CHURCH
Sunday I went to church, partly because Kathe, my wife, who died two years ago and who liked to sing in the choir liked to go to church so much, I also went partly because it would get me out of the house and I would connect with someone, which is probably a reason that many people go to church.
There were about 40 people there, with room for 500, almost all of the people over 60. We sang hymns and repeated ritual readings. The sermon was about the call to respond to a painfully chaotic world through committing ourselves to making a difference through doing God‘s will. For an hour I was made to listen and to wonder and decided that it was a good thing for me to do and I was glad I went.

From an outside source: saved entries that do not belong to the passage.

/-- Entering SAFE stops every unit in one step: no post is left, no reel, no delta, FAULT_N is low and the cause is kept; a
further trigger in SAFE is only counted. A pipeline that retires before the last leaves the others in service (16 R519 to
R522, 03 R118). -/
def Obligations.SafeEntryComplete : Prop :=
  ∀ (cause : SafeCause) (pipe : Fin 4) (s : State),
    let d := s.dev
    let up := d.regF Reg.BQ_STATUS 11 8
    (d.safe = false →
      Completes (.safeEntry cause) s (fun t => t.safe = true ∧ t.boot.safeBy = some cause ∧ t.pwr.faultN = false ∧
        t.bq.posts = [] ∧ t.bq.remote = [] ∧ t.rel.reels = [] ∧ t.img.pending = none) ∧
      (up.testBit pipe.val = true → up ≠ 2 ^ pipe.val → Leaves (.pipeRetire pipe) s
        ((((d.retirePipe pipe.val (up - 2 ^ pipe.val)).useBudget 12 1).record
          ⟨0x11, false, .fbAtNotice, 0x10, none, pipe.val, 0, 0, ((d.retirePipe pipe.val (up - 2 ^ pipe.val))).skeinsWhere fun _ => true⟩).pumpAll))) ∧
    (d.safe = true → Leaves (.safeEntry cause) s (d.setRegF Reg.RL_SAFE_CAUSE 15 8 (min 0xFF (d.regF Reg.RL_SAFE_CAUSE 15 8 + 1))))

/-- A request that admission admits is performed: to RUN, the domain begins its exit; to a deeper state, its entry begins, or
is held for the LCN's next WAITI where an LCN asks for itself (17 R531 to R533). The steps of entering and leaving a state:
an island that has drained sleeps and wakes, a fence is acknowledged once nothing of the domain is outstanding and lifts at
its limit, a request held too long is answered, power is removed, and a domain that is ready again runs and opens its port
(17 R526 to R534, 12 R386 to R388). -/
def Obligations.PowerRequestsAndDomainSteps : Prop :=
  (∀ (l : Fin 384) (index k : Nat) (tgt : BitVec 3) (t : DomState) (s : State),
    let d := s.dev
    let asks (i : Instr) (kind : Nat) : Prop := d.pwrAdmit (.core l.val) kind index tgt.toNat = .admitted k t →
      (t = .run → Completes i s fun u => (u.domOf k).transit = true ∧ (u.domOf k).target = .run ∧ (u.domOf k).st = (d.domOf k).st) ∧
      (t ≠ .run → l.val ≠ k → Leaves i s ((d.startEntry k t (some l.val)).pwrResult (some l.val) .ok 0 (d.selfHeld l.val))) ∧
      (t ≠ .run → l.val = k → Completes i s fun u => mget none u.pwr.selfReq k = some t ∧ u.domOf k = d.domOf k)
    asks (.pwrReqSpindle (.core l) index tgt) 1 ∧ asks (.pwrReqChannel (.core l) index tgt) 2 ∧ asks (.pwrReqBundle (.core l) index tgt) 3) ∧
  (∀ (l : Fin 384) (dom : Fin 409) (mc : Fin 16) (lost : ReelLoss) (s : State),
    let d := s.dev
    let k := dom.val
    let fencing (d : Dev) : Prop := (d.port k).st = .fencing
    let cfg := if k < 384 then Reg.MESH_FENCE_CFG (d.spindle k / 28) else Reg.MESH_HUB_FENCE_CFG
    (let d1 := d.drain l.val
      let x := d1.domOf l.val
      (x.transit = true → x.st = .run → x.target = .sleep → (d1.core l.val).allPerformed = true → Completes (.sleepEntryDone l) s fun u =>
        (u.domOf l.val).st = .sleep ∧ (u.domOf l.val).transit = x.wake ∧ (x.wake = true → (u.domOf l.val).target = .run))) ∧
    ((d.domOf l.val).transit = true → (d.domOf l.val).st = .sleep → (d.domOf l.val).target = .run → Completes (.sleepExitDone l) s fun u =>
      (u.domOf l.val).st = .run ∧ (u.domOf l.val).transit = false) ∧
    (k < 384 → fencing (d.tryFence k) → (((d.tryFence k).drain k).core k).settled = true →
      Completes (.fenceAck dom) s fun u => (u.port k).st = .fenced) ∧
    (384 ≤ k → fencing d → (400 ≤ k → d.bundleBusy (k - 400) = false) →
      Completes (.fenceAck dom) s fun u => (u.port k).st = .fenced ∧ (u.port k).held = (d.port k).held) ∧
    (fencing d → Leaves (.fenceLimitExpire dom) s ((d.timeTo ((d.domOf k).since + d.regF cfg 31 16 * 1000)).abortEntry k .timeout 8)) ∧
    ((d.port k).st ≠ .opened → (d.port k).st ≠ .off → ∀ t h rest, (d.port k).held = (t, h) :: rest → Leaves (.fenceHoldExpire dom) s
      (((d.timeTo (t + d.regF cfg 15 0 * 1000)).setPort k { d.port k with held := rest }).holdFail k h)) ∧
    ((d.domOf k).transit = true → (d.port k).st = .fenced → (d.domOf k).st = .run →
      (k < 384 → (d.domOf k).target = .retain → Completes (.domainPowerRemove dom) s fun u =>
        (u.domOf k).st = .retain ∧ (u.domOf k).transit = false ∧ (u.port k).st = .fenced) ∧
      (384 ≤ k → Completes (.domainPowerRemove dom) s fun u => (u.domOf k).st = (d.domOf k).target ∧ (u.domOf k).transit = false)) ∧
    ((d.domOf l.val).transit = true → (d.port l.val).st = .fenced → (d.domOf l.val).st = .run → (d.domOf l.val).target = .off →
      Completes (.keepArraySaveDone l) s fun u => (u.domOf l.val).st = .off ∧ (u.domOf l.val).transit = false) ∧
    ((d.domOf l.val).transit = true → (d.domOf l.val).st = .run → (d.port l.val).st = .opened ∨ (d.port l.val).st = .fencing →
      let d1 := d.drain l.val
      ((d1.core l.val).sb ≠ [] →
        Leaves (.powerEntryTimeout l) s ((d1.timeTo ((d.domOf l.val).since + 10000)).abortEntry l.val .busy 2)) ∧
      ((d1.core l.val).sb = [] → (d1.core l.val).pendSt ≠ [] →
        Leaves (.powerEntryTimeout l) s ((d1.timeTo ((d.domOf l.val).since + 10000)).abortEntry l.val .busy 3))) ∧
    (k < 384 → d.safe = false → (d.domOf k).transit = false → (mget none d.spindleOf k).isSome → (d.core k).released = true →
      d.wakeHolds k (d.domOf k).st = true →
      Completes (.wakeEvent dom) s fun u => (u.domOf k).transit = true ∧ (u.domOf k).target = .run ∧ (u.domOf k).st = (d.domOf k).st) ∧
    ((d.domOf k).transit = true → (d.port k).st = .waking → (d.port k).held = [] → d.links.waitHome = [] →
      (k < 384 → (d.domOf k).st ≠ .off) → (384 ≤ k → k < 400 → (mget DramCh.reset d.dram (k - 384)).off = []) → k < 400 →
      Completes (.wakeReady dom lost) s fun u => (u.domOf k).st = .run ∧ (u.domOf k).transit = false ∧ (u.port k).st = .opened) ∧
    ((d.domOf k).transit = true → (d.port k).st = .waking → k < 384 → (d.domOf k).st = .off → Leaves (.wakeReady dom lost) s
      (((d.setDom k { d.domOf k with st := .run, transit := false }).applyLoss k (d.spindle k) lost).openPort k)) ∧
    ((d.domOf (384 + mc.val)).transit = true → (d.port (384 + mc.val)).st = .waking → (d.port (384 + mc.val)).held = [] → d.links.waitHome = [] →
      (mget DramCh.reset d.dram mc.val).off ≠ [] → Completes (.lpExitFillDone mc) s fun u =>
        (u.domOf (384 + mc.val)).st = .run ∧ (u.domOf (384 + mc.val)).transit = false ∧ (u.port (384 + mc.val)).st = .opened))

I thought about the church services that I sat through in Greece which were all sing songy chanting by elaborately dressed priests who sounded exactly like the chanting priests in orange lungis naked to the waist in Gujurat or the calls to worship five times a day from the towers of mosques in Morocco, all calling us to be our best selves and wondered how such intense calls to worship world wide, calls to do what is most fundamentally good and true can lead to the terrible violent tension between people who are sure they are right and doing God‘s will in the United States or in Palestine or in India where fundamentalists feel under threat.
I wondered why there were so few young people in the church, here or in the Greek Orthodox Church in Naousa, why I am so often reluctant to go to church? I wondered as I always do about what changes in the world are leading to the slipping and sliding of those not attending services and the constant backlash of people who feel their churches and way of worship is being threatened. I don‘t know what to make of any of this.